April 29, 2017
Helmet finally returned to Australia in 2017 to celebrate their third and was is considered to be their most experimental album Betty from start to finish, which was originally released by Amphetamine Reptile Records as a double 10”.
Betty is built on Helmet’s trademarked hypnotic, earworm, crunching riffs infused breaks galore and based on a solid foundation of pounding, driving drums, but features a broader approach compared to their 1992 major label debut Meantime, with its forays into mastermind Page Hamilton’s indulgences blues and jazz, the latter of which he has a master’s degree in composition in.
Given Hamilton’s musical reach and expertise, it its almost surprising how much Helmet has stuck to its formula with Betty being the only slight derivation, where Hamilton infused the songs with a bit of melody and meandered different territories.
While Helmet live has always been a force to be reckoned with, the dynamic time signature changes, textural diversity and range of tunings the songs of Betty were recorded in along with the band expanding their songwriting approach, playing those songs seemingly poses a challenge the band enjoys as they power through it, with Hamilton mastering the passages that in recorded form have distorted vocals.

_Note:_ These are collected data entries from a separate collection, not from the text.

/-- x + e^-τ y, one value rounded to FP32 once (14 R281). A power so near 1, or so near 0, that no bound of it is to be had is taken
beside it: what is rounded then rounds alike. -/
def fused32 (tau x y : BitVec 32) : BitVec 32 :=
  match val32 tau with
  | .nan _ => Config.rayInvalid (val32 tau) (val32 y)
  | .inf _ => add32 x (mul32 0#32 y)
  | .num neg m e =>
    if m = 0 then add32 x y
    else if (Nat.log2 m : Int) + e < -60 ∨ 10 ≤ (Nat.log2 m : Int) + e then
      let f : FVal := if 10 ≤ (Nat.log2 m : Int) + e then .num false 1 (if neg then 3000 else -3000)
        else .num false (if neg then 2 ^ 200 + 1 else 2 ^ 200 - 1) (-200)
      step32 FVal.plus (val32 x) ((f.mul (val32 y)).getD (.nan false))
    else fusedRound (val32 x) (val32 y) neg m e 5 160

/-- (1 - e^-τ) c, one value rounded to FP32 once (14 R281): c + e^-τ (-c), but for a τ so small that the difference is the product
of c and a value just below τ. -/
def shade32 (tau c : BitVec 32) : BitVec 32 :=
  match val32 tau with
  | .num neg m e =>
    if m ≠ 0 ∧ (Nat.log2 m : Int) + e < -60 then step32 FVal.mul (val32 c) (.num neg (m * (2 ^ 200 - 1)) (e - 200))
    else fused32 tau c (c ^^^ 0x80000000#32)
  | _ => fused32 tau c (c ^^^ 0x80000000#32)

/-- A boundary of the list: the two zeros are one, and no order of arrival may show which of them came first (14 R283, log 77). -/
def bound32 (t : BitVec 32) : BitVec 32 := if t = 0x80000000#32 then 0#32 else t

/-! ## Answers (14 R273, R274) -/

/-- An answer. -/
structure Answer where
  t0 : BitVec 32
  t1 : BitVec 32
  tau : BitVec 16
  e : BitVec 16 × BitVec 16 × BitVec 16
  conf : BitVec 8
  kind : BitVec 3
  source : BitVec 16
  prim : BitVec 64
deriving DecidableEq, Repr

def val16 (b : BitVec 16) : FVal := Fmt.fp16.unpack b.toNat
def bits16 (x : FVal) : BitVec 16 := BitVec.ofNat 16 (Fmt.fp16.round false .rne x).1

/-- The FP16 value of an FP32 one, rounded to nearest even. -/
def narrow16 (a : BitVec 32) : BitVec 16 := bits16 (val32 a)

/-- An FP16 value as FP32. -/
def widen32 (a : BitVec 16) : BitVec 32 := bits32 (val16 a)

def FVal.isNeg : FVal → Bool
  | .nan _ => false
  | .inf s => s
  | .num s m _ => s && m != 0

def FVal.isInf : FVal → Bool
  | .inf _ => true
  | _ => false

/-- Is an emission component no NaN, not infinite, not negative? -/
def goodEmission (b : BitVec 16) : Bool := !(val16 b).isNaN && !(val16 b).isInf && !(val16 b).isNeg

/-- The rules of R274 on an answer's fields, but for the kind and the reserved bits. -/
def Answer.formed (a : Answer) : Bool :=
  le32 a.t0 a.t1 && !(val16 a.tau).isNaN && !(val16 a.tau).isNeg && !((val16 a.tau).isInf && lt32 a.t0 a.t1) &&
    goodEmission a.e.1 && goodEmission a.e.2.1 && goodEmission a.e.2.2

/-- The number at an offset of a record. -/
def recNat (bs : List Byte) (off n : Nat) : Nat := natOfBytes ((bs.drop off).take n)

/-- An answer record's answer, if it is well formed. -/
def decodeAnswer (bs : List Byte) : Option Answer :=
  let w := recNat bs 16 4
  let h (off : Nat) : BitVec 16 := BitVec.ofNat 16 (recNat bs off 2)
  let a : Answer := ⟨BitVec.ofNat 32 (recNat bs 0 4), BitVec.ofNat 32 (recNat bs 4 4), h 8, (h 10, h 12, h 14), BitVec.ofNat 8 w,
    BitVec.ofNat 3 (w / 256), h 18, BitVec.ofNat 64 (recNat bs 24 8)⟩
  if a.formed ∧ a.kind.toNat < 6 ∧ w / 2048 % 32 = 0 ∧ recNat bs 20 4 = 0 then some a else none

/-- The emission that counts: none with τ = 0 (R274). -/
def Answer.emission (a : Answer) : FVal × FVal × FVal :=
  if (val16 a.tau).isZero then (.num false 0 0, .num false 0 0, .num false 0 0)
  else (val16 a.e.1, val16 a.e.2.1, val16 a.e.2.2)

/-! ## The colour of an interval (14 R273, R279) -/

/-- E / (1 - e^-τ) for 0 < τ below 1,024, rounded once both bounds of the divisor round alike. -/
def colourRound (e : FVal) (m : Nat) (ex : Int) : Nat → Nat → BitVec 32
  | fuel, p =>
    let at' (upper : Bool) : BitVec 32 :=
      step32 FVal.quot e (((FVal.num false 1 0).minus (expValue false m ex p upper)).getD (.nan false))
    match fuel with
    | 0 => at' false
    | fuel + 1 => if at' false = at' true then at' false else colourRound e m ex fuel (2 * p)

/-- c = E / (1 - e^-τ), rounded to FP32. From τ = 1,024 on the divisor is so near 1 that c rounds to E. -/
def colourOf (tau e : FVal) : BitVec 32 :=
  match tau with
  | .num _ m ex =>
    if m = 0 then 0#32
    else if 10 ≤ (Nat.log2 m : Int) + ex then bits32 e
    else colourRound e m ex 5 160
  | _ => bits32 e

/-! ## Entries (14 R279 to R281) -/

/-- What tells two surfaces of one key apart: no order of arrival may (14 R283), and the spec gives no other (log 77). -/
def Span.tie (x : Span) : Nat :=
  (x.source ++ x.tau ++ x.e.1 ++ x.e.2.1 ++ x.e.2.2 ++ x.conf ++ x.a : BitVec 184).toNat

/-- The key of an entry as numbers to compare: start, then whether it is a surface, kind and primitive ID. -/
def Span.before (x y : Span) : Bool :=
  if lt32 x.a y.a then true
  else if lt32 y.a x.a then false
  else if x.form ≠ .surface then decide (y.form = .surface)
  else if y.form ≠ .surface then false
  else if x.kind ≠ y.kind then decide (x.kind < y.kind)
  else if x.prim ≠ y.prim then decide (x.prim < y.prim)
  else decide (x.tie < y.tie)

/-- Insert an entry in key order, after those with its key. -/
def insertSpan (x : Span) : List Span → List Span
  | [] => [x]
  | y :: l => if x.before y then x :: y :: l else y :: insertSpan x l

def sortSpans (l : List Span) : List Span := l.foldl (fun l x => insertSpan x l) []

/-- The τ and E with which an entry is consumed (14 R282). -/
def Span.use (x : Span) : BitVec 32 × (BitVec 32 × BitVec 32 × BitVec 32) :=
  match x.form with
  | .interval =>
    let tau := step32 FVal.mul x.rho (((val32 x.b).minus (val32 x.a)).getD (.nan false))
    let col (c : FVal) : BitVec 32 := if x.rho.isZero then 0#32 else step32 FVal.quot c x.rho
    let one := opacity32 tau
    (tau, mul32 one (col x.sigma.1), mul32 one (col x.sigma.2.1), mul32 one (col x.sigma.2.2))
  | _ => (x.tau, x.e)

/-- Apply to the three components. -/
def map3 {α β : Type} (f : α → β) (x : α × α × α) : β × β × β := (f x.1, f x.2.1, f x.2.2)

def zip3 {α β γ : Type} (f : α → β → γ) (x : α × α × α) (y : β × β × β) : γ × γ × γ := (f x.1 y.1, f x.2.1 y.2.1, f x.2.2 y.2.2)

/-- Cut an interval piece at t where it contains it. -/
def Span.cut (t : BitVec 32) (x : Span) : List Span :=
  if x.form = .interval ∧ lt32 x.a t ∧ lt32 t x.b then [{ x with b := t }, { x with a := t }] else [x]

/-- Does a merged entry cover a piece from p to q, or with p = q a surface at p? -/
def Span.covers (x : Span) (p q : BitVec 32) : Bool := x.form == .merged && le32 x.a p && lt32 p x.b && le32 q x.b

/-- A merged entry absorbs a piece or surface (14 R281): each step is rounded once. -/
def Span.absorb (x : Span) (tau : BitVec 32) (e : BitVec 32 × BitVec 32 × BitVec 32) : Span :=
  { x with tau := add32 x.tau tau, e := zip3 (fused32 x.tau) x.e e }

/-- The two last entries as one (14 R281): each value is rounded once. -/
def Span.merge (x y : Span) : Span :=
  let u := x.use
  let v := y.use
  { x with
    form := .merged, b := y.b, tau := add32 u.1 v.1, e := zip3 (fused32 u.1) u.2 v.2
    conf := if y.conf < x.conf then y.conf else x.conf, kind := 7#3 }

/-- What one answer contributes to a piece: its density and colour sums' shares. -/
structure Share where
  rho : BitVec 32
  sigma : BitVec 32 × BitVec 32 × BitVec 32
  ans : Answer
deriving DecidableEq, Repr

/-- An exact sum; one without a value is a NaN. -/
def exactSum (x y : FVal) : FVal := (x.plus y).getD (.nan false)

/-- Does a contributor's identity come before that of the largest one so far (14 R280)? Where R280 does not say, the smaller source
index does (log 77). -/
def Share.leads (c : Share) (x : Span) (kind : BitVec 3) : Bool :=
  if lt32 x.best c.rho then true
  else if lt32 c.rho x.best then false
  else if c.ans.kind ≠ kind then decide (c.ans.kind < kind)
  else if c.ans.prim ≠ x.prim then decide (c.ans.prim < x.prim)
  else decide (c.ans.source < x.source)

/-- Add a contributor to a piece. `tau` of a piece holds the kind of its largest contributor in its low bits. -/
def Span.add (x : Span) (c : Share) : Span :=
  let lead := c.leads x (x.tau.setWidth 3)
  { x with
    rho := exactSum x.rho (val32 c.rho)
    sigma := zip3 exactSum x.sigma (map3 val32 c.sigma)
    kind := if c.ans.kind = x.kind then x.kind else 7#3
    conf := if c.ans.conf < x.conf then c.ans.conf else x.conf
    best := if lead then c.rho else x.best
    tau := if lead then c.ans.kind.setWidth 32 else x.tau
    source := if lead then c.ans.source else x.source
    prim := if lead then c.ans.prim else x.prim }

/-- A piece with one contributor. -/
def Share.piece (c : Share) (p q : BitVec 32) : Span :=
  { form := .interval, a := p, b := q, rho := val32 c.rho, sigma := map3 val32 c.sigma, best := c.rho
    tau := c.ans.kind.setWidth 32, e := (0#32, 0#32, 0#32), conf := c.ans.conf, kind := c.ans.kind
    source := c.ans.source, prim := c.ans.prim }

/-- A surface entry. -/
def Answer.surface (a : Answer) : Span :=
  { form := .surface, a := a.t0, b := a.t0, rho := .num false 0 0, sigma := (.num false 0 0, .num false 0 0, .num false 0 0)
    best := 0#32, tau := widen32 a.tau, e := map3 bits32 a.emission, conf := a.conf, kind := a.kind, source := a.source
    prim := a.prim }

/-! ## Insertion (14 R279, R280) -/

abbrev ClipKey := BitVec 32 × BitVec 3 × BitVec 64

/-- Does a surface key come after another? -/
def keyAfter (x y : ClipKey) : Bool :=
  if lt32 y.1 x.1 then true
  else if lt32 x.1 y.1 then false
  else if x.2.1 ≠ y.2.1 then decide (y.2.1 < x.2.1)
  else decide (y.2.2 < x.2.2)

def Ray.clipT (r : Ray) : BitVec 32 := (r.clip.map Prod.fst).getD inf32

/-- The overflow count saturates. -/
def Ray.overflowed (r : Ray) (n : Nat) : Ray := { r with overflow := BitVec.ofNat 8 (Nat.min 255 (r.overflow.toNat + n)) }

/-- `clip_at`: what an opaque surface at key k leaves of an entry. -/
def Span.clipAt (k : ClipKey) (x : Span) : Option Span :=
  match x.form with
  | .interval => if le32 k.1 x.a then none else some { x with b := min32 x.b (bound32 k.1) }
  | .surface => if keyAfter (x.a, x.kind, x.prim) k then none else some x
  | .merged => if le32 k.1 x.a then none else some x

def Ray.clipAt (r : Ray) (k : ClipKey) : Ray :=
  let k : ClipKey := (bound32 k.1, k.2)
  { r with
    clip := match r.clip with
      | none => some k
      | some c => if keyAfter c k then some k else some c
    spans := r.spans.filterMap (Span.clipAt k) }

/-- Cut every piece at t. -/
def Ray.cutAt (r : Ray) (t : BitVec 32) : Ray := { r with spans := r.spans.flatMap (Span.cut (bound32 t)) }

/-- Replace the first entry that a test picks, if any does. -/
def updateFirst (p : Span → Bool) (f : Span → Span) : List Span → Option (List Span)
  | [] => none
  | x :: l => if p x then some (f x :: l) else (updateFirst p f l).map fun m => x :: m

/-- Insert a surface. -/
def Ray.insertSurface (r : Ray) (a : Answer) (lo hi : BitVec 32) : Ray :=
  let k : ClipKey := (a.t0, a.kind, a.prim)
  if lt32 a.t0 lo ∨ lt32 hi a.t0 ∨ r.clip.any fun c => keyAfter k c then r
  else
    let r := if (val16 a.tau).isInf then r.clipAt k else r
    match updateFirst (fun x => x.covers a.t0 a.t0) (fun x => x.absorb a.surface.tau a.surface.e) r.spans with
    | some l => { r with spans := l }.overflowed 1
    | none =>
      let r := r.cutAt a.t0
      { r with spans := r.spans ++ [a.surface] }

/-- A value put into a rising list, without repeats. -/
def insert32 (t : BitVec 32) : List (BitVec 32) → List (BitVec 32)
  | [] => [t]
  | x :: l => if lt32 t x then t :: x :: l else if lt32 x t then x :: insert32 t l else x :: l

/-- Insert one piece of an answer. -/
def Ray.insertPiece (r : Ray) (c : Share) (col : BitVec 32 × BitVec 32 × BitVec 32) (p q : BitVec 32) : Ray :=
  let len := ((val32 q).minus (val32 p)).getD (.nan false)
  let tau := step32 FVal.mul (val32 c.rho) len
  match updateFirst (fun x => x.covers p q) (fun x => x.absorb tau (map3 (shade32 tau) col)) r.spans with
  | some l => { r with spans := l }.overflowed 1
  | none =>
    match updateFirst (fun x => x.form == .interval && eq32 x.a p && eq32 x.b q) (fun x => x.add c) r.spans with
    | some l => { r with spans := l }
    | none => { r with spans := r.spans ++ [c.piece p q] }

/-- Insert an interval. -/
def Ray.insertInterval (r : Ray) (ans : Answer) (lo hi : BitVec 32) : Ray :=
  let a := bound32 (max32 ans.t0 lo)
  let b := bound32 (min32 ans.t1 hi)
  if !lt32 a b then r
  else
    let tau := val16 ans.tau
    let rho := step32 FVal.quot tau (((val32 ans.t1).minus (val32 ans.t0)).getD (.nan false))
    let col := map3 (fun e => if tau.isZero then 0#32 else colourOf tau e) ans.emission
    let c : Share := ⟨rho, map3 (fun k => mul32 rho k) col, ans⟩
    let r := (r.cutAt a).cutAt b
    let inner := (r.spans.flatMap fun x => [x.a, x.b]).filter fun t => lt32 a t && lt32 t b
    let pts := inner.foldl (fun l t => insert32 t l) [a, b]
    (pts.zip pts.tail).foldl (fun r e => r.insertPiece c col e.1 e.2) r

/-- Merge the last entries while there are more than sixteen. -/
def mergeLast : Nat → List Span → List Span × Nat
  | 0, l => (l, 0)
  | n + 1, l =>
    if l.length ≤ 16 then (l, 0)
    else
      match l.reverse with
      | y :: x :: rest =>
        let m := mergeLast n (rest.reverse ++ [x.merge y])
        (m.1, m.2 + 1)
      | _ => (l, 0)

/-- The words of a ray's descriptor. -/
def Ray.desc32 (r : Ray) (i : Nat) : BitVec 32 := r.desc.getD i 0#32

def Ray.tmin (r : Ray) : BitVec 32 := r.desc32 3
def Ray.tmax (r : Ray) : BitVec 32 := r.desc32 7

/-- `insert` (14 R279), with the merges of R281. -/
def Ray.insert (r : Ray) (a : Answer) : Ray :=
  let lo := max32 r.tmin r.consumed
  let hi := min32 r.tmax r.clipT
  let r := if eq32 a.t0 a.t1 then r.insertSurface a lo hi else r.insertInterval a lo hi
  let l := sortSpans r.spans
  let m := mergeLast l.length l
  { r with spans := m.1 }.overflowed m.2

Helmet is a not a band of pomp or big (or any) any words: Stoically they plough through their set with the audience of the night, of which the lion’s share has come out of the woodwork and live show retirement, approvingly bopping their heads and celebrating each lick of what has been labeled “thinking man’s metal”.
Apart from Betty in its entirety, the second half of their set Helmet offered renditions of their other hits but also from the newest emission, Dead To the World.
The evening was testament to the timelessness of Helmet’s oeuvre – one that in terms of influences has sent massive waves in both directions.
One would need to flipchart to illustrate how pervasive its influence has been since the mid-90ies: Be it in terms of groove metal for outfits like Pantera and Sepultura, mainstream darlings like Queens of the Stone Age, Tool or even softer bands like Weezer and the Smashing Pumpkins, via hardcore and post-hardcore acts like Quicksand and Orange 9mm, as well as sludge and dirtier calibers like the Californians of –(16)- or Floridians Cavity, as well as the math-metal genre in general have been heavily influenced by Helmet.
Tonight’s show demonstrated in an impressive manner that Helmet’s no-frills approach is still captivating its audience in a live environment.